@[simp] theorem State.setRegs_v : (s.setRegs bs).v = Vector.ofFn fun k : Fin 16 => bs.getD k s.v[k] := rfl
@[simp] theorem State.setRegs_i : (s.setRegs bs).i = s.i := rfl
@[simp] theorem State.setRegs_pc : (s.setRegs bs).pc = s.pc := rfl
@[simp] theorem State.setRegs_sp : (s.setRegs bs).sp = s.sp := rfl
@[simp] theorem State.setRegs_stack : (s.setRegs bs).stack = s.stack := rfl
@[simp] theorem State.setRegs_dt : (s.setRegs bs).dt = s.dt := rfl
@[simp] theorem State.setRegs_st : (s.setRegs bs).st = s.st := rfl
@[simp] theorem State.setRegs_key : (s.setRegs bs).key = s.key := rfl
@[simp] theorem State.setRegs_fb : (s.setRegs bs).fb = s.fb := rfl
@[simp] theorem State.setRegs_dirty : (s.setRegs bs).dirty = s.dirty := rfl
@[simp] theorem State.setRegs_opc : (s.setRegs bs).opc = s.opc := rfl
@[simp] theorem State.setRegs_fault : (s.setRegs bs).fault = s.fault := rfl
@[simp] theorem State.setRegs_fcause : (s.setRegs bs).fcause = s.fcause := rfl
@[simp] theorem State.setRegs_fpc : (s.setRegs bs).fpc = s.fpc := rfl
@[simp] theorem State.setRegs_loadErr : (s.setRegs bs).loadErr = s.loadErr := rfl
@[simp] theorem State.setRegs_mem : (s.setRegs bs).mem = s.mem := rfl
@[simp] theorem State.setRegs_params : (s.setRegs bs).params = s.params := rfl
@[simp] theorem State.setRegs_randIn : (s.setRegs bs).randIn = s.randIn := rfl
@[simp] theorem State.setRegs_draws : (s.setRegs bs).draws = s.draws := rfl
@[simp] theorem State.setRegs_started : (s.setRegs bs).started = s.started := rfl

end

section
variable (s : State) (b : Byte)

@[simp] theorem State.presentRand_v : (s.presentRand b).v = s.v := rfl
@[simp] theorem State.presentRand_i : (s.presentRand b).i = s.i := rfl
@[simp] theorem State.presentRand_pc : (s.presentRand b).pc = s.pc := rfl
@[simp] theorem State.presentRand_sp : (s.presentRand b).sp = s.sp := rfl
@[simp] theorem State.presentRand_stack : (s.presentRand b).stack = s.stack := rfl
@[simp] theorem State.presentRand_dt : (s.presentRand b).dt = s.dt := rfl
@[simp] theorem State.presentRand_st : (s.presentRand b).st = s.st := rfl
@[simp] theorem State.presentRand_key : (s.presentRand b).key = s.key := rfl
@[simp] theorem State.presentRand_fb : (s.presentRand b).fb = s.fb := rfl
@[simp] theorem State.presentRand_dirty : (s.presentRand b).dirty = s.dirty := rfl
@[simp] theorem State.presentRand_opc : (s.presentRand b).opc = s.opc := rfl
@[simp] theorem State.presentRand_fault : (s.presentRand b).fault = s.fault := rfl
@[simp] theorem State.presentRand_fcause : (s.presentRand b).fcause = s.fcause := rfl
@[simp] theorem State.presentRand_fpc : (s.presentRand b).fpc = s.fpc := rfl
@[simp] theorem State.presentRand_loadErr : (s.presentRand b).loadErr = s.loadErr := rfl
@[simp] theorem State.presentRand_mem : (s.presentRand b).mem = s.mem := rfl
@[simp] theorem State.presentRand_params : (s.presentRand b).params = s.params := rfl
@[simp] theorem State.presentRand_randIn : (s.presentRand b).randIn = some b := rfl
@[simp] theorem State.presentRand_draws : (s.presentRand b).draws = s.draws := rfl
@[simp] theorem State.presentRand_started : (s.presentRand b).started = s.started := rfl

end

section
variable (s : State)

@[simp] theorem State.withdrawRand_v : (s.withdrawRand).v = s.v := rfl
@[simp] theorem State.withdrawRand_i : (s.withdrawRand).i = s.i := rfl
@[simp] theorem State.withdrawRand_pc : (s.withdrawRand).pc = s.pc := rfl
@[simp] theorem State.withdrawRand_sp : (s.withdrawRand).sp = s.sp := rfl
@[simp] theorem State.withdrawRand_stack : (s.withdrawRand).stack = s.stack := rfl
@[simp] theorem State.withdrawRand_dt : (s.withdrawRand).dt = s.dt := rfl
@[simp] theorem State.withdrawRand_st : (s.withdrawRand).st = s.st := rfl
@[simp] theorem State.withdrawRand_key : (s.withdrawRand).key = s.key := rfl
@[simp] theorem State.withdrawRand_fb : (s.withdrawRand).fb = s.fb := rfl
@[simp] theorem State.withdrawRand_dirty : (s.withdrawRand).dirty = s.dirty := rfl
@[simp] theorem State.withdrawRand_opc : (s.withdrawRand).opc = s.opc := rfl
@[simp] theorem State.withdrawRand_fault : (s.withdrawRand).fault = s.fault := rfl
@[simp] theorem State.withdrawRand_fcause : (s.withdrawRand).fcause = s.fcause := rfl
@[simp] theorem State.withdrawRand_fpc : (s.withdrawRand).fpc = s.fpc := rfl
@[simp] theorem State.withdrawRand_loadErr : (s.withdrawRand).loadErr = s.loadErr := rfl
@[simp] theorem State.withdrawRand_mem : (s.withdrawRand).mem = s.mem := rfl
@[simp] theorem State.withdrawRand_params : (s.withdrawRand).params = s.params := rfl
@[simp] theorem State.withdrawRand_randIn : (s.withdrawRand).randIn = none := rfl
@[simp] theorem State.withdrawRand_draws : (s.withdrawRand).draws = s.draws := rfl
@[simp] theorem State.withdrawRand_started : (s.withdrawRand).started = s.started := rfl

end

/-! ### Register and byte reads through the updates -/

section
variable (s : State)

@[simp] theorem State.reg_setReg (x y : Reg) (b : Byte) :
    (s.setReg x b).reg y = if y = x then b else s.reg y := by
  simp only [State.reg, State.setReg, Fin.getElem_fin, Vector.getElem_set, Fin.ext_iff, eq_comm]

@[simp] theorem State.reg_setFlag (y : Reg) (b : Bool) :
    (s.setFlag b).reg y = if y = regVF then flagByte b else s.reg y := s.reg_setReg regVF y _

@[simp] theorem State.reg_setRegs (bs : List Byte) (y : Reg) :
    (s.setRegs bs).reg y = bs.getD y (s.reg y) := by
  simp [State.reg, State.setRegs]

@[simp] theorem State.reg_setI (a : Word) (y : Reg) : (s.setI a).reg y = s.reg y := rfl
@[simp] theorem State.reg_setPc (a : Word) (y : Reg) : (s.setPc a).reg y = s.reg y := rfl
@[simp] theorem State.reg_setDt (b : Byte) (y : Reg) : (s.setDt b).reg y = s.reg y := rfl
@[simp] theorem State.reg_setSt (b : Byte) (y : Reg) : (s.setSt b).reg y = s.reg y := rfl
@[simp] theorem State.reg_setFb (f : Frame) (y : Reg) : (s.setFb f).reg y = s.reg y := rfl
@[simp] theorem State.reg_setDirty (d : Bool) (y : Reg) : (s.setDirty d).reg y = s.reg y := rfl
@[simp] theorem State.reg_setByte (a : Nat) (b : Byte) (y : Reg) : (s.setByte a b).reg y = s.reg y := rfl
@[simp] theorem State.reg_advance (w : Word) (y : Reg) : (s.advance w).reg y = s.reg y := rfl
@[simp] theorem State.reg_enterFault (c : Fault) (p w : Word) (y : Reg) :
    (s.enterFault c p w).reg y = s.reg y := rfl
@[simp] theorem State.reg_skip (y : Reg) : s.skip.reg y = s.reg y := rfl
@[simp] theorem State.reg_presentRand (b : Byte) (y : Reg) : (s.presentRand b).reg y = s.reg y := rfl
@[simp] theorem State.reg_withdrawRand (y : Reg) : s.withdrawRand.reg y = s.reg y := rfl

@[simp] theorem State.byteAt_setReg (x : Reg) (b : Byte) (a : Nat) : (s.setReg x b).byteAt a = s.byteAt a := rfl
@[simp] theorem State.byteAt_setFlag (b : Bool) (a : Nat) : (s.setFlag b).byteAt a = s.byteAt a := rfl
@[simp] theorem State.byteAt_setRegs (bs : List Byte) (a : Nat) : (s.setRegs bs).byteAt a = s.byteAt a := rfl
@[simp] theorem State.byteAt_setI (i : Word) (a : Nat) : (s.setI i).byteAt a = s.byteAt a := rfl
@[simp] theorem State.byteAt_setPc (p : Word) (a : Nat) : (s.setPc p).byteAt a = s.byteAt a := rfl
@[simp] theorem State.byteAt_setDt (b : Byte) (a : Nat) : (s.setDt b).byteAt a = s.byteAt a := rfl
@[simp] theorem State.byteAt_setSt (b : Byte) (a : Nat) : (s.setSt b).byteAt a = s.byteAt a := rfl
@[simp] theorem State.byteAt_setFb (f : Frame) (a : Nat) : (s.setFb f).byteAt a = s.byteAt a := rfl
@[simp] theorem State.byteAt_setDirty (d : Bool) (a : Nat) : (s.setDirty d).byteAt a = s.byteAt a := rfl
@[simp] theorem State.byteAt_advance (w : Word) (a : Nat) : (s.advance w).byteAt a = s.byteAt a := rfl
@[simp] theorem State.byteAt_enterFault (c : Fault) (p w : Word) (a : Nat) :
    (s.enterFault c p w).byteAt a = s.byteAt a := rfl
@[simp] theorem State.byteAt_skip (a : Nat) : s.skip.byteAt a = s.byteAt a := rfl
@[simp] theorem State.byteAt_presentRand (b : Byte) (a : Nat) : (s.presentRand b).byteAt a = s.byteAt a := rfl
@[simp] theorem State.byteAt_withdrawRand (a : Nat) : s.withdrawRand.byteAt a = s.byteAt a := rfl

### TASK TO COMPLETE
Using the listing above, show each line holding the string "setPc".

### RESPONSE
@[simp] theorem State.reg_setPc (a : Word) (y : Reg) : (s.setPc a).reg y = s.reg y := rfl
@[simp] theorem State.byteAt_setPc (p : Word) (a : Nat) : (s.setPc p).byteAt a = s.byteAt a := rfl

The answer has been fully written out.